[Dataset entries]
§

/-- The write that `bcc.set_mode` makes (R204). -/
theorem wrReg_setMode {s : State} (m : Role) (hs : NoSync s.ctrl) :
    wrReg .ctrla (rmwValue (rdReg .ctrla s.ctrl) 0x1D#32 ((roleCode m).setWidth 32 <<< 2)) s =
      .next { s with ctrl := { s.ctrl with mode := if s.ctrl.en then s.ctrl.mode else roleCode m } } := by
  have hswrst := rmw_ctrla_swrst s.ctrl 0x1D#32 ((roleCode m).setWidth 32 <<< 2) rfl (by cases m <;> rfl)
  rw [rdReg, wrReg_config _ s hswrst, execWrCtrlaConfig_eq_next, configCtrla_setMode]
  exact ⟨hs, rfl⟩

theorem exec_bccGetMode (s : State) :
    exec .bccGetMode s = .next (finish (some (.mode (modeVal s.ctrl.mode))) s) := by
  rw [exec, execBccGetMode, call_access rfl]
  simp only [access, rdReg_ctrla_mode]
  rfl

-- the obligations

/-- Settles O18: a write sees its register's fields alone, and the two protected ones keep their value. -/
theorem reservedBitsAndEnableProtection : Obligations.ReservedBitsAndEnableProtection := by
  refine ⟨fun c => ⟨reserved_ctrla c, reserved_ctrlb c, reserved_intflag c, reserved_status c, reserved_syncbusy c,
      reserved_addr c⟩,
    fun s t v w h => (wrReg_ctrla_congr h s t).1, fun s t v w h => (wrReg_ctrlb_congr h s t).1,
    fun s t v w h => (execWrIntflag_congr h s t).1, fun s t v w h => (execWrStatus_congr h s t).1,
    fun s t v w h => (execWrAddr_congr h s t).1,
    fun s t v he => ⟨wrReg_ctrla_mode he, wrReg_ctrlb_smen he⟩, fun s v hs he => ?_, fun s v hs hop hb he => ?_⟩
  · refine ⟨_, execWrCtrlaConfig_eq_next.2 ⟨hs, rfl⟩, ?_, rfl⟩
    simp only [configCtrla, he, if_true]
  · refine ⟨_, execWrCtrlbNoop_eq_next.2 ⟨⟨hs, hop, hb⟩, rfl⟩, ?_, rfl⟩
    simp only [writeAckPolicy, he, if_true]

/-- Settles O38: `bcc.set_mode` is a read of CTRLA and its write, `bcc.get_mode` one read. -/
theorem modeProceduresComplete : Obligations.ModeProceduresComplete := by
  refine ⟨fun s m hs => completes_of_run (call_rmw ..) ?_, fun s => ?_⟩
  · have hw := wrReg_setMode (s := { s with
      turn := .host
      running := some { origin := .instr (.bccSetMode m), todo :=
        [.wr .ctrla (rmwValue (rdReg .ctrla s.ctrl) 0x1D#32 ((roleCode m).setWidth 32 <<< 2))] } }) m hs
    rw [runAs_cons, step_last_write rfl rfl hw]
    cases m <;> rfl
  · rw [exec_bccGetMode]
    rfl

end Sys2Proof.Proofs
end

section
/-! The host's register window (spec/40_register_interface.md): what each register reads as, which accesses by address reach
one, and that the controller and the environment leave the host's side of it alone. -/

namespace Sys2Proof.Proofs

open Sys2Proof.Machine Sys2Proof.Safety

-- what each register reads as (R121 to R127)

theorem rdReg_ctrla (c : Ctrl) :
    rdReg .ctrla c = (c.mode.setWidth 32 <<< 2) ||| (bit c.enable <<< 1) ||| bit c.syncSwrst := by
  have key : ∀ (m : BitVec 3) (a b : Bool),
      0#27 ++ m ++ BitVec.ofBool a ++ BitVec.ofBool b = (m.setWidth 32 <<< 2) ||| (bit a <<< 1) ||| bit b := by decide
  exact key c.mode c.enable c.syncSwrst

theorem rdReg_ctrlb (c : Ctrl) : rdReg .ctrlb c = (bit (c.ackact == .nack) <<< 18) ||| (bit c.smen <<< 8) := by
  have key : ∀ (k : Ack) (a : Bool),
      0#13 ++ BitVec.ofBool (ackBit k) ++ 0#9 ++ BitVec.ofBool a ++ 0#8 = (bit (k == .nack) <<< 18) ||| (bit a <<< 8) := by
    intro k
    cases k <;> decide
  exact key c.ackact c.smen

theorem rdReg_intflag (c : Ctrl) : rdReg .intflag c = (bit c.sb <<< 1) ||| bit c.mb := by
  have key : ∀ a b : Bool, 0#30 ++ BitVec.ofBool a ++ BitVec.ofBool b = (bit a <<< 1) ||| bit b := by decide
  exact key c.sb c.mb

theorem rdReg_status (c : Ctrl) :
    rdReg .status c =
      ((busStateCode c.busstate).setWidth 32 <<< 4) ||| (bit c.rxnack <<< 2) ||| bit c.buserr := by
  have key : ∀ (k : BitVec 2) (a b : Bool),
      0#26 ++ k ++ 0#1 ++ BitVec.ofBool a ++ 0#1 ++ BitVec.ofBool b =
        (k.setWidth 32 <<< 4) ||| (bit a <<< 2) ||| bit b := by decide
  exact key (busStateCode c.busstate) c.rxnack c.buserr

theorem rdReg_syncbusy (c : Ctrl) :
    rdReg .syncbusy c = (bit c.sysop <<< 2) ||| (bit c.syncEnable <<< 1) ||| bit c.syncSwrst := by
  have key : ∀ a b d : Bool,
      0#29 ++ BitVec.ofBool a ++ BitVec.ofBool b ++ BitVec.ofBool d = (bit a <<< 2) ||| (bit b <<< 1) ||| bit d := by decide
  exact key c.sysop c.syncEnable c.syncSwrst

/-- A host read gives the host the register's value and changes nothing else (R78). -/
theorem hostRead_eq {r : Reg} {v : Word} {s : State} (h : rdReg r s.ctrl = v) :
    hostRead r s = .next { s with results := s.results ++ [.word v] } := by
  rw [hostRead, h, giveValue]

-- which accesses by address reach a register (R70, R75)

theorem offset_of_regAt {off : Byte} {r : Reg} (h : regAt off = some r) : r.offset = off := by
  simpa using List.find?_some h

/-- An access in the window that is no register's at its declared width is rejected. -/
theorem mmioReg_unmapped {base addr width : Nat} (hlo : base ≤ addr) (hhi : addr < base + 64)
    (h : ∀ r : Reg, (addr - base, width) ≠ (r.offset.toNat, r.width)) :
    mmioReg base addr width = some (.error .unmapped) := by
  rw [mmioReg, if_pos ⟨hlo, hhi⟩]
  cases hr : regAt (BitVec.ofNat 8 (addr - base)) with
  | none => rfl
  | some r =>
    have hoff : r.offset.toNat = addr - base := by
      rw [offset_of_regAt hr, BitVec.toNat_ofNat, Nat.mod_eq_of_lt (by omega)]
    have hwidth : width ≠ r.width := fun hw => h r (by rw [hoff, hw])
    exact if_neg hwidth

/-- Its entry of the host's program is refused by name, whether it reads or writes, and before the value is looked at. -/
theorem runEntry_mmio_unmapped {w : Bool} {addr width : Nat} {v : Word} {s : State}
    (h : mmioReg s.cfg.base addr width = some (.error .unmapped)) :
    runEntry (.act (.mmio w addr width v)) s = .refused (.unmapped (.act (.mmio w addr width v))) := by
  simp only [runEntry, entryInstr, mmioInstr, h, rejected]

-- the obligations

/-- Settles O7: every register's offset and width is on the list, so the access reaches none (`mmioReg_unmapped`). -/
theorem unlistedOrMisSizedAccessIsUnmapped : Obligations.UnlistedOrMisSizedAccessIsUnmapped := by
  intro s w addr width v rest ht hr hp hlo hhi hmem
  have listed : ∀ r : Reg, (r.offset.toNat, r.width) ∈
      [(0x00, 32), (0x04, 32), (0x18, 8), (0x1A, 16), (0x1C, 32), (0x24, 32), (0x28, 8)] := by
    intro r
    cases r <;> decide
  have reaches : mmioReg s.cfg.base addr width = some (.error .unmapped) :=
    mmioReg_unmapped hlo hhi fun r e => hmem (e ▸ listed r)
  rw [step_entry ht hr hp, runEntry_mmio_unmapped (s := { s with prog := rest }) reaches, andThen_refused_left]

§

EXERCISE GOAL =
Give again, word for word, the records from their first line to the one with "Obligations.ReservedBitsAndEnableProtection := by", and leave out all else.

ANSWER TO THE PROBLEM =
/-- The write that `bcc.set_mode` makes (R204). -/
theorem wrReg_setMode {s : State} (m : Role) (hs : NoSync s.ctrl) :
    wrReg .ctrla (rmwValue (rdReg .ctrla s.ctrl) 0x1D#32 ((roleCode m).setWidth 32 <<< 2)) s =
      .next { s with ctrl := { s.ctrl with mode := if s.ctrl.en then s.ctrl.mode else roleCode m } } := by
  have hswrst := rmw_ctrla_swrst s.ctrl 0x1D#32 ((roleCode m).setWidth 32 <<< 2) rfl (by cases m <;> rfl)
  rw [rdReg, wrReg_config _ s hswrst, execWrCtrlaConfig_eq_next, configCtrla_setMode]
  exact ⟨hs, rfl⟩

theorem exec_bccGetMode (s : State) :
    exec .bccGetMode s = .next (finish (some (.mode (modeVal s.ctrl.mode))) s) := by
  rw [exec, execBccGetMode, call_access rfl]
  simp only [access, rdReg_ctrla_mode]
  rfl

-- the obligations

/-- Settles O18: a write sees its register's fields alone, and the two protected ones keep their value. -/
theorem reservedBitsAndEnableProtection : Obligations.ReservedBitsAndEnableProtection := by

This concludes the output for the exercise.